Re: Querying multipl sources objective from Jos De_Roo on 2004-07-30 (public-rdf-dawg@w3.org from July to September 2004)

From: Jos De_Roo <jos.deroo@agfa.com>
Date: Sat, 31 Jul 2004 00:49:54 +0200
To: "Jim Hendler <hendler" <hendler@cs.umd.edu>
Cc: "Seaborne, Andy" <andy.seaborne@hp.com>, eric@w3.org, public-rdf-dawg@w3.org
Message-ID: <OF283CBEA3.FC10BE11-ONC1256EE1.007AD8CB-C1256EE1.007D63B2@agfa.com>

Hi, Jim

That are indeed very clear observations and we have to do with an
objective here in any case (not a requirement). I am however quite
optimistic in these matters :) Not the extremes of all SW sources
or just 1 source, but an explicit set of sources could be a given
to an engine and an explicit set of queries can be answered in a
cascaded kind of Socratic complete dialog among different engines.
That's also why ":id q:select C; q:where P." is so useful as a
query rule as it drives that dialog (no matter wether within an
engine or between engines I would think...)

-- 
Jos De Roo, AGFA http://www.agfa.com/w3c/jdroo/




Jim Hendler <hendler@cs.umd.edu>
30/07/2004 23:31

 
        To:     Jos De_Roo/AMDUS/MOR/Agfa-NV/BE/BAYER@AGFA, eric@w3.org
        cc:     "Seaborne, Andy" <andy.seaborne@hp.com>, public-rdf-dawg@w3.org
        Subject:        Querying multipl sources objective



Forgive me for jumping in late -- but I am catching up after a bunch of 
travel -- I've looked at 4. and the new 4.5.1 and I must admit to 
confusion -- 4.5.1 looks kind of cool, but strikes me as sort of either 
amazngly difficult to implement or not terribly useful - so I may be 
missing something...

That is:

4.5.1 Querying Multiple Sources

It should be possible for a query to specify which of the available RDF 
graphs it is to be executed against.

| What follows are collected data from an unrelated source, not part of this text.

/-- A commit group (R132). -/
structure Group where
  id : Nat
  port : Nat
  sq : Nat
  target : Nat
  /-- Sequence numbers of the members so far, in ring order. -/
  members : List Nat
  /-- Members that failed a check: sequence number, status, result bytes. -/
  failed : List (Nat × Status × BitVec 96) := []
  /-- Rule of R132 broken: 2 size, 0 groupable, 8 target; none while all hold. -/
  broken : Option Nat := none
  /-- The run passed 256 members; its later members complete as they arrive. -/
  oversize : Bool := false
  /-- The last member has been fetched. -/
  closed : Bool := false
  /-- Wholly at the compositor, with this order of arrival (R133); 0 before. -/
  order : Nat := 0
deriving DecidableEq, Repr

/-- Everything of the four host ports beside their registers. -/
structure HostState where
  /-- Submission and completion rings, keyed 8 × port + ring. -/
  sq : Tab SqState := []
  cq : Tab CqState := []
  /-- Event rings and ports, keyed by port. -/
  evq : Tab CqState := []
  ports : Tab PortState := []
  /-- Descriptors fetched and not completed, in the order of their fetch. -/
  inflight : List Dsc := []
  groups : List Group := []
  /-- Numbers the next group and the next arrival at a unit take. -/
  nextGroup : Nat := 1
  nextOrder : Nat := 1
deriving DecidableEq, Repr

/-! ### Counters, monitors and tile tags (R492 to R505) -/

/-- A counter's value and saturating overflow count (R496). -/
structure Ctr where
  value : Nat := 0
  ovf : Nat := 0
deriving DecidableEq, Repr

/-- A bandwidth monitor: the running window and the three published values (R502). -/
structure Monitor where
  /-- Bytes of the running window, of its running 1 µs interval, and the extremes of its ended intervals. -/
  bytes : Nat := 0
  pubBytes : Nat := 0
  pubMin : Nat := 0
  pubMax : Nat := 0
  /-- 16-bit window sequence. -/
  seq : Nat := 0
deriving DecidableEq, Repr

/-- A tile tag record (R504). -/
structure TagRec where
  sfn : Nat := 0
  tr : Nat := 0
  tc : Nat := 0
  /-- Bit 0 rear, 1 fell back, 2 recomputed, 3 speculative at first dispatch. -/
  flags : Nat := 0
  /-- t_fetch, t_compose, t_split, t_overdrive, t_dither, t_issue. -/
  times : List Nat := [0, 0, 0, 0, 0, 0]
  /-- t_issue is recorded. -/
  issued : Bool := false
deriving DecidableEq, Repr

/-- PERF state beside its registers. -/
structure PerfState where
  ctrs : Tab Ctr := []
  fixed : Tab Nat := []
  snapSeq : Nat := 0
  /-- Snapshot words in the format of R498, keyed 0 to 63 programmable and 64 to 71 fixed. -/
  snap : Tab Nat := []
  monitors : Tab Monitor := []
  /-- The 32-bit register s of R503. -/
  tagS : Nat := 1
  tagIndex : Nat := 0
  tags : Tab TagRec := []
deriving DecidableEq, Repr

/-! ### Confidence rectangles (R484 to R491) -/

/-- A per-frame expected value that waits for its frame (R489). -/
structure Expect where
  port : Nat
  sq : Nat
  seq : Nat
  /-- Frame named; 0 for the first computed after arrival. -/
  frame : Nat
  crc : Nat
deriving DecidableEq, Repr

/-- A rectangle's state beside its registers. -/
structure RectState where
  /-- Computed values of the newest frames: (frame, CRC), newest first, at most 16 (R489). -/
  window : List (Nat × Nat) := []
  waiting : List Expect := []
  /-- Sticky mismatches since the last match (R490). -/
  run : Nat := 0
  /-- The first frame it computes since it was defined (R485). -/
  first : Nat := 0
  /-- Frames of the window with INPUT lines in the rectangle that were not accepted (R491). -/
  dropped : List Nat := []
  /-- The CHECK_RECT that completes at the first computation: port, ring, sequence. -/
  defining : Option (Nat × Nat × Nat) := none
deriving DecidableEq, Repr

/-! ### Straps, fuses, boot and security (R50 to R104, R176, R177, R571) -/

/-- The straps as sampled (R50). -/
structure Straps where
  ownerSel : Nat := 0
  merge01 : Bool := false
  merge23 : Bool := false
  bmcAddr : Nat := 0
  /-- They have been sampled in this start. -/
  sampled : Bool := false
deriving DecidableEq, Repr

/-- A key slot's fuses (R94): state 0 empty, 1 enrolled, 3 revoked, and the 32-byte hash, byte 0 lowest. -/
structure KeySlot where
  state : Nat := 0
  hash : BitVec 256 := 0
deriving DecidableEq, Repr

/-- Fuses and one-time-programmable memory: kept through every reset. -/
structure Fuses where
  orderingCode : Nat := 0
  serial : BitVec 64 := 0
  /-- Slots 1 to 3; slot 0 is in ROM. -/
  slots : Tab KeySlot := []
  /-- Blown fuses of the minimum-version thermometer, 0 to 64 (R93). -/
  minVersion : Nat := 0
  testMark : Bool := false
deriving DecidableEq, Repr

/-- What the boot ROM or SEC knows of a verified firmware image (R90, R92). -/
structure FwInfo where
  updateSeq : Nat := 0
  securityVersion : Nat := 0
  build : Nat := 0
  advance : Bool := false
  digest : BitVec 512 := 0
deriving DecidableEq, Repr

/-- How far the start has come: what the device waits for next. -/
inductive StartPhase where
  /-- VDD_AON has been lost (R57). -/
  | aonOff
  /-- RESET_N is low. -/
  | held
  /-- PWR sequences rail n of the order of R55 and waits for its power-good. -/
  | rail (n : Nat)
  /-- VDDIO is at power-good; the straps are sampled 100 µs later (R55 step 3). -/
  | straps
  /-- A rail missed power-good once; the 100 ms wait runs (R56). -/
  | retryWait
  /-- Only VDD_AON is on: a rail failed twice, or a thermal trip (R56, R541). -/
  | railsOff
  /-- Board-test mode (R52). -/
  | boardTest
  /-- PLLs and boot ROM; then the flash image streams in. -/
  | rom
  /-- Memories are being cleared. recovery: on the way to RECOVERY_WAIT (R88). -/
  | clear (recovery : Bool)
  | rsvTrain (recovery : Bool)
  | lanes
  /-- Store mount and boot loads. -/
  | load
  | hold
  | ready
  | recoveryWait
  | stopped
deriving DecidableEq, Repr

If more than one RDF graph is 
specified, the result is as if the query had been executed against the 
merge of the specified RDF graphs. Query processors with a single 
available RDF graph trivially satisfy this objective.


now consider -- if we used the old 4.5 we simply sent the query to each DB 
and aggregated the results.  In the new one, we have two choices:  either 
we (i) handle it in a distributed way, or (ii) we merge the graphs and 
then query them

(i) seems to me to be very difficult - in fact, I'm pretty sure this is a 
hard research task I would give someone a PhD for -- that is, if we assume 
the graph is distributed among many servers, and each only has part of the 
query space, then suppose I'm querying for a set of triples concerning 
variables A,B, and C.   If I send the whole query to every DB, there is 
not likely to be any one which unifies with all the variables since they 
may be distributed among the various stores.  If I have to analyze the 
query, know what is in the stores, and then send only the appropriate 
pieces of queries to the appropriate servers and then reassemble the 
results, well, that seems hard to implement (in fact, doing this in DB 
space has been the subject of a number of research projects and theses in 
the past few years - so I am pretty sure this is non-trivial to say the 
least)

(ii) if we assume that to avoid the difficulty in (i) we first unify the 
graphs and then query them, well heck that won't scale worth crap -- 
supposing, for example, I'm playing with the results of several FOAF 
scrapers -- each one has collected more than 1M people and my query is to 
find any two people with the same email address (or any other feature) -- 
if I have to merge the graphs, I'll need some huge amount of memory to do 
this

In short, (i) has difficulties with distribution and (ii) has problems 
with centralization -- is either of these actually 
implemented/implementable?   Am I misunderstanding the objective??
 
 thanks
 JH

-- 

Professor James Hendler                  
http://www.cs.umd.edu/users/hendler 
Director, Semantic Web and Agent Technologies       301-405-2696
Maryland Information and Network Dynamics Lab.      301-405-6707 (Fax)
Univ of Maryland, College Park, MD 20742

Received on Friday, 30 July 2004 18:50:48 UTC